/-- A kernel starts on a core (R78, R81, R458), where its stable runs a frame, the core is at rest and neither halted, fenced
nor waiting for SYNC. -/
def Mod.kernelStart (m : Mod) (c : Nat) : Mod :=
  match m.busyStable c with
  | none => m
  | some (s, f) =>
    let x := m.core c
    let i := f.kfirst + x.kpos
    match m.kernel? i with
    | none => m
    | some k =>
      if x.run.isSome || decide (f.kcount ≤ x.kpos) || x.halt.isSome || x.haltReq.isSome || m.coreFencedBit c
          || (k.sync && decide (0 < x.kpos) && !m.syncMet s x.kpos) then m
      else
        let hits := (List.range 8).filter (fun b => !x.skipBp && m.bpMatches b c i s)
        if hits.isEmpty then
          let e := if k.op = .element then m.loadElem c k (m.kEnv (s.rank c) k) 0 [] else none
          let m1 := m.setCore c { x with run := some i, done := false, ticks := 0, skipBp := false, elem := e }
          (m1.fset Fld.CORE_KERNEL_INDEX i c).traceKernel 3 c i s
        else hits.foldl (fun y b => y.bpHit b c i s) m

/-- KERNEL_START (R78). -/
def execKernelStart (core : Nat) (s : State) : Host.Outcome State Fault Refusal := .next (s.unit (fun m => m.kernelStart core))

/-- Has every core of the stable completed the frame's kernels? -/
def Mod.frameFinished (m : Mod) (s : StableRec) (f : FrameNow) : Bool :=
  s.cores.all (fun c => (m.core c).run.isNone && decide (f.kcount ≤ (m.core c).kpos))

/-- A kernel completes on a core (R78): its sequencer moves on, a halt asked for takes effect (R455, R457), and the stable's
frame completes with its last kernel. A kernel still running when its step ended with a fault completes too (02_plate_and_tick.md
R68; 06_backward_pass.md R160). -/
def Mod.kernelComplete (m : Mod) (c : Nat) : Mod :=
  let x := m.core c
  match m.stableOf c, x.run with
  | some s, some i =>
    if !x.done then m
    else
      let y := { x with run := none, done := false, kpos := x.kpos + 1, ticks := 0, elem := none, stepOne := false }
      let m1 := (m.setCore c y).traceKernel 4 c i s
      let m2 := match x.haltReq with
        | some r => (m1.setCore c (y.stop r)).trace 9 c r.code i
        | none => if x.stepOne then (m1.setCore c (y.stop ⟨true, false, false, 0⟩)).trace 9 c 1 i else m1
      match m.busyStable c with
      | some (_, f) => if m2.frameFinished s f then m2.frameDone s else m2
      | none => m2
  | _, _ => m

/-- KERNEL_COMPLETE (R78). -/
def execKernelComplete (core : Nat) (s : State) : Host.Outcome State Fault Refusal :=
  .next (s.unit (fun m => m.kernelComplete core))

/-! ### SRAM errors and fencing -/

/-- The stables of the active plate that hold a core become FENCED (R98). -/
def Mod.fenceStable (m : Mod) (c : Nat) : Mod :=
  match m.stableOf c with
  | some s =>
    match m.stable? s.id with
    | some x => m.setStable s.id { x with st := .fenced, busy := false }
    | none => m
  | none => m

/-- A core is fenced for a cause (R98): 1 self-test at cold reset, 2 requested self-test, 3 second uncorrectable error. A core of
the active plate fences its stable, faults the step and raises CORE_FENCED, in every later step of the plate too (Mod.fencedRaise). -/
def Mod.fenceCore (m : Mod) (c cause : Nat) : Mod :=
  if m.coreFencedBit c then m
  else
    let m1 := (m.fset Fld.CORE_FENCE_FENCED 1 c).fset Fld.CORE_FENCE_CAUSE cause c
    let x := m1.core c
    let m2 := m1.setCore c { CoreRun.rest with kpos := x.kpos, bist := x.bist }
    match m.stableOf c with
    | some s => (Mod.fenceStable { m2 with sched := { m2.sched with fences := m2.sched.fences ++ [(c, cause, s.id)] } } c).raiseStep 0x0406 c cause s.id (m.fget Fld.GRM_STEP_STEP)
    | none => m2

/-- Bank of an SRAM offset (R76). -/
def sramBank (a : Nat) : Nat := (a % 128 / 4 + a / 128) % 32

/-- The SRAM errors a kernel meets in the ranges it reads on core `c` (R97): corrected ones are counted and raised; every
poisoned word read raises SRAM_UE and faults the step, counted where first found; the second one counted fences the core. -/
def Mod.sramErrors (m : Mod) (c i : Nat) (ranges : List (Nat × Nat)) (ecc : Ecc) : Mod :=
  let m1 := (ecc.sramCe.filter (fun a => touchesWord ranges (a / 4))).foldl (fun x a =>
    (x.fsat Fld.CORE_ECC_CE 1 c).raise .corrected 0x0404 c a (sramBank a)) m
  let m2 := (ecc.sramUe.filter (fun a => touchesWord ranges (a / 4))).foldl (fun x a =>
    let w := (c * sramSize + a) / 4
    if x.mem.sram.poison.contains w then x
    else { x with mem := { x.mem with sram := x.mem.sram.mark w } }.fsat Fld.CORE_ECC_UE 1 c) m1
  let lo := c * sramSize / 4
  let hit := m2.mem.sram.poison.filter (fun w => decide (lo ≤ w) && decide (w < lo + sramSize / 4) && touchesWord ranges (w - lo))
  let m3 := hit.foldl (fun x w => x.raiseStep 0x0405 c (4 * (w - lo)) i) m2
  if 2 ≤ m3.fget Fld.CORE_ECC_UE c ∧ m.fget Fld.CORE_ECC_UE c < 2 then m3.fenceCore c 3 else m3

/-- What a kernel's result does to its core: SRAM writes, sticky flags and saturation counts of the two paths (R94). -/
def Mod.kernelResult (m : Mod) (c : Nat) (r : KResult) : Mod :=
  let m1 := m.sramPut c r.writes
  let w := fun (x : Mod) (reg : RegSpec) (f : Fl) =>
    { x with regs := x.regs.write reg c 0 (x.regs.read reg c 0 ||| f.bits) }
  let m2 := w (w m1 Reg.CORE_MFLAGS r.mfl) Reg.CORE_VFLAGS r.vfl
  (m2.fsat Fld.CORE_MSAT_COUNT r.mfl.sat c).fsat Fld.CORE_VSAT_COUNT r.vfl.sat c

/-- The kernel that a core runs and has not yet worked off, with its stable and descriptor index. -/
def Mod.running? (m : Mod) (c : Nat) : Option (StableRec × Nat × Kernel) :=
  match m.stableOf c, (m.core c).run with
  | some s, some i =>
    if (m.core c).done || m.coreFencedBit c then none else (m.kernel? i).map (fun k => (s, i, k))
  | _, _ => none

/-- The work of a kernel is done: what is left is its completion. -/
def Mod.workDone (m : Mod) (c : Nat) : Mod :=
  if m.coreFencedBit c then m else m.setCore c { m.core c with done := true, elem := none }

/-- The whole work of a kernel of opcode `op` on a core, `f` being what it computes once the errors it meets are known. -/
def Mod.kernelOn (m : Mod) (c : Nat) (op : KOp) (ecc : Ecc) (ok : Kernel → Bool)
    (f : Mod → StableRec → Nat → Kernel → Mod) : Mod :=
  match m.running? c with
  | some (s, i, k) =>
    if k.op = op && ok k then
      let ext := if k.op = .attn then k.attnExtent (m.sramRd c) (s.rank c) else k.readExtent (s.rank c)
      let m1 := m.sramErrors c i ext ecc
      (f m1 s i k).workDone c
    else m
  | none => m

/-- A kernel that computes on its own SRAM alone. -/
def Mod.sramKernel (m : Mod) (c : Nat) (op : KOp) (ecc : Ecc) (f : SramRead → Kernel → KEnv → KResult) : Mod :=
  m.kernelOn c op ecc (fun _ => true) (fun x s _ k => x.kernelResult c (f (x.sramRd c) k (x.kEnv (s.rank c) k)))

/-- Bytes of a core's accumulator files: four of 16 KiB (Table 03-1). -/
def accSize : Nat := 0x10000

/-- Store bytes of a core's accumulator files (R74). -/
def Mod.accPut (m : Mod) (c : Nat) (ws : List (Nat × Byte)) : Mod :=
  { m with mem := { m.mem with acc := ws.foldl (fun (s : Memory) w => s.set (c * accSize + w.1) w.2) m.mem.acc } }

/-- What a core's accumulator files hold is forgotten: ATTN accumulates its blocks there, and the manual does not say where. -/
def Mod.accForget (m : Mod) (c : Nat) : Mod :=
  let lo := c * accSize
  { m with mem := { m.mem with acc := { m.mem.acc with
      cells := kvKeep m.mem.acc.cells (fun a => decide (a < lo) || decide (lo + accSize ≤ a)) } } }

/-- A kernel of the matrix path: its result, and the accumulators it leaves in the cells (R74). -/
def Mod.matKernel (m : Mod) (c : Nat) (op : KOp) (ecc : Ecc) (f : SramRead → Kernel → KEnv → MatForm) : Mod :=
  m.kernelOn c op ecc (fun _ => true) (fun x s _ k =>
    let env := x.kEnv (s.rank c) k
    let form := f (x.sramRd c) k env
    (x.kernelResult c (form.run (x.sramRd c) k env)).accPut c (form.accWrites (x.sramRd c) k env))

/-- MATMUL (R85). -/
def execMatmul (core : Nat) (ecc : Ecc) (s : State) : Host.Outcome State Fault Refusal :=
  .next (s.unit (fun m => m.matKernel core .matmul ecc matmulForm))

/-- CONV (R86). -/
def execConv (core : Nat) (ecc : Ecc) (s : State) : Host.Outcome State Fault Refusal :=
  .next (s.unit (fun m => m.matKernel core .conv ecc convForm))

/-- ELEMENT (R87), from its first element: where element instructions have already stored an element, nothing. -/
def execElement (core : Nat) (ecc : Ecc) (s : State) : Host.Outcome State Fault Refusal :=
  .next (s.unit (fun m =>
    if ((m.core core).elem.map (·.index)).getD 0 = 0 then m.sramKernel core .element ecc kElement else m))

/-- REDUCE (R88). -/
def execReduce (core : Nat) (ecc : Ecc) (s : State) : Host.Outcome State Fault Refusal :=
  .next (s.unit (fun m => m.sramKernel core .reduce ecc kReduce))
________________________
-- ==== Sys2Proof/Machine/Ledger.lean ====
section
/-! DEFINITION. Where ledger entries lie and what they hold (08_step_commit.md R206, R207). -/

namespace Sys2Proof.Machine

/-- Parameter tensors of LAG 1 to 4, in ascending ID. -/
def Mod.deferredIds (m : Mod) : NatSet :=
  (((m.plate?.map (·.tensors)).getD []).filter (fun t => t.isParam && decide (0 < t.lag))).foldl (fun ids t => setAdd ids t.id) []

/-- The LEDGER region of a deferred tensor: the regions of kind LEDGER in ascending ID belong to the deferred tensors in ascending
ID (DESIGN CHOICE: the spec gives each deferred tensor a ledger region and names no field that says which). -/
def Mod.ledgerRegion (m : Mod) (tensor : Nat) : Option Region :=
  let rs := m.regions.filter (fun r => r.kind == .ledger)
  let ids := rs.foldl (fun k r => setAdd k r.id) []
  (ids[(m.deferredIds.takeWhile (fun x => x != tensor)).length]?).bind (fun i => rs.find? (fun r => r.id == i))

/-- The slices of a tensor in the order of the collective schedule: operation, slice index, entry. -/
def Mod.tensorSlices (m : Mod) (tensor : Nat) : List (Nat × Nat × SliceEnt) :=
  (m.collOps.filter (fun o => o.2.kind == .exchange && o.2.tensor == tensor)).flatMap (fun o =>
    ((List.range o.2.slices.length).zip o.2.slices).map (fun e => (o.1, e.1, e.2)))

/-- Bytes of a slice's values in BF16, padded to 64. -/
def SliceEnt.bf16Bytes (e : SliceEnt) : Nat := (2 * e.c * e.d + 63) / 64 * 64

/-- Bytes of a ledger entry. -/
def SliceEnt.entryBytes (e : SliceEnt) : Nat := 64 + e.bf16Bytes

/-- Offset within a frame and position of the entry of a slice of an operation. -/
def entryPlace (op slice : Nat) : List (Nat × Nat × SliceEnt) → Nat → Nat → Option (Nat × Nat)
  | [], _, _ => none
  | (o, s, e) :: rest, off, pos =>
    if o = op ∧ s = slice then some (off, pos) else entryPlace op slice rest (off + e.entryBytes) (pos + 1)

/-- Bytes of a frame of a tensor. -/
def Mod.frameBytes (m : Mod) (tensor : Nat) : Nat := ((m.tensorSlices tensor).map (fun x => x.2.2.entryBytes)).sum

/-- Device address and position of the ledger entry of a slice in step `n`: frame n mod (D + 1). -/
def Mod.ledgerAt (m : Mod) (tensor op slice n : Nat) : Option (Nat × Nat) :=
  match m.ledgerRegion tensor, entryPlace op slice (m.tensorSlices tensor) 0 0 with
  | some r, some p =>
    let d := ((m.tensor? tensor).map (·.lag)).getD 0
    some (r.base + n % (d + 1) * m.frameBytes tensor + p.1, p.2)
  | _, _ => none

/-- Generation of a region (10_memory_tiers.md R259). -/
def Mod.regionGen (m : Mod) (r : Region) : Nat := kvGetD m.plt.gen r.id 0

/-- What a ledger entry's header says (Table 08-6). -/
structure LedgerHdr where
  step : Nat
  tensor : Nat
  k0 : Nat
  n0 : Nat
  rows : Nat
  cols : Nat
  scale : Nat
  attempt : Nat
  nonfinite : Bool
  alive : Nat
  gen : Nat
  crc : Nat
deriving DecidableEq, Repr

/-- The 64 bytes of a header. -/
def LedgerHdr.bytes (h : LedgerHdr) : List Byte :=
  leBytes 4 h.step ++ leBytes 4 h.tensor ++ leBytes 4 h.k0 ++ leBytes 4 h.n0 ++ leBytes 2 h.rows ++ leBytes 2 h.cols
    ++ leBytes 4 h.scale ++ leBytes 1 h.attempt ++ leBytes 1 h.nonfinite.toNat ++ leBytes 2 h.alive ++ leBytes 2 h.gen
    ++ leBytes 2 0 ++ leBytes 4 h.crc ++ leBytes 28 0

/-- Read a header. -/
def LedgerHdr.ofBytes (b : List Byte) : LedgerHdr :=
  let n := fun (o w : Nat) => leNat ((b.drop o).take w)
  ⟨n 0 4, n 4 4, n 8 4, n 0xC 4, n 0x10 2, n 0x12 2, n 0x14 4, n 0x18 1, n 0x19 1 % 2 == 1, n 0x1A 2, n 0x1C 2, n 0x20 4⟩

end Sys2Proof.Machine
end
________________________
- _What needs to be done_
Within the material above, copy exactly the lines from the line that holds "the active plate fences" up to and including the line that holds "def Mod.sramErrors (m".

- _Task answer_
the active plate fences its stable, faults the step and raises CORE_FENCED, in every later step of the plate too (Mod.fencedRaise). -/
def Mod.fenceCore (m : Mod) (c cause : Nat) : Mod :=
  if m.coreFencedBit c then m
  else
    let m1 := (m.fset Fld.CORE_FENCE_FENCED 1 c).fset Fld.CORE_FENCE_CAUSE cause c
    let x := m1.core c
    let m2 := m1.setCore c { CoreRun.rest with kpos := x.kpos, bist := x.bist }
    match m.stableOf c with
    | some s => (Mod.fenceStable { m2 with sched := { m2.sched with fences := m2.sched.fences ++ [(c, cause, s.id)] } } c).raiseStep 0x0406 c cause s.id (m.fget Fld.GRM_STEP_STEP)
    | none => m2

/-- Bank of an SRAM offset (R76). -/
def sramBank (a : Nat) : Nat := (a % 128 / 4 + a / 128) % 32

/-- The SRAM errors a kernel meets in the ranges it reads on core `c` (R97): corrected ones are counted and raised; every
poisoned word read raises SRAM_UE and faults the step, counted where first found; the second one counted fences the core. -/
def Mod.sramErrors (m : Mod) (c i : Nat) (ranges : List (Nat × Nat)) (ecc : Ecc) : Mod :=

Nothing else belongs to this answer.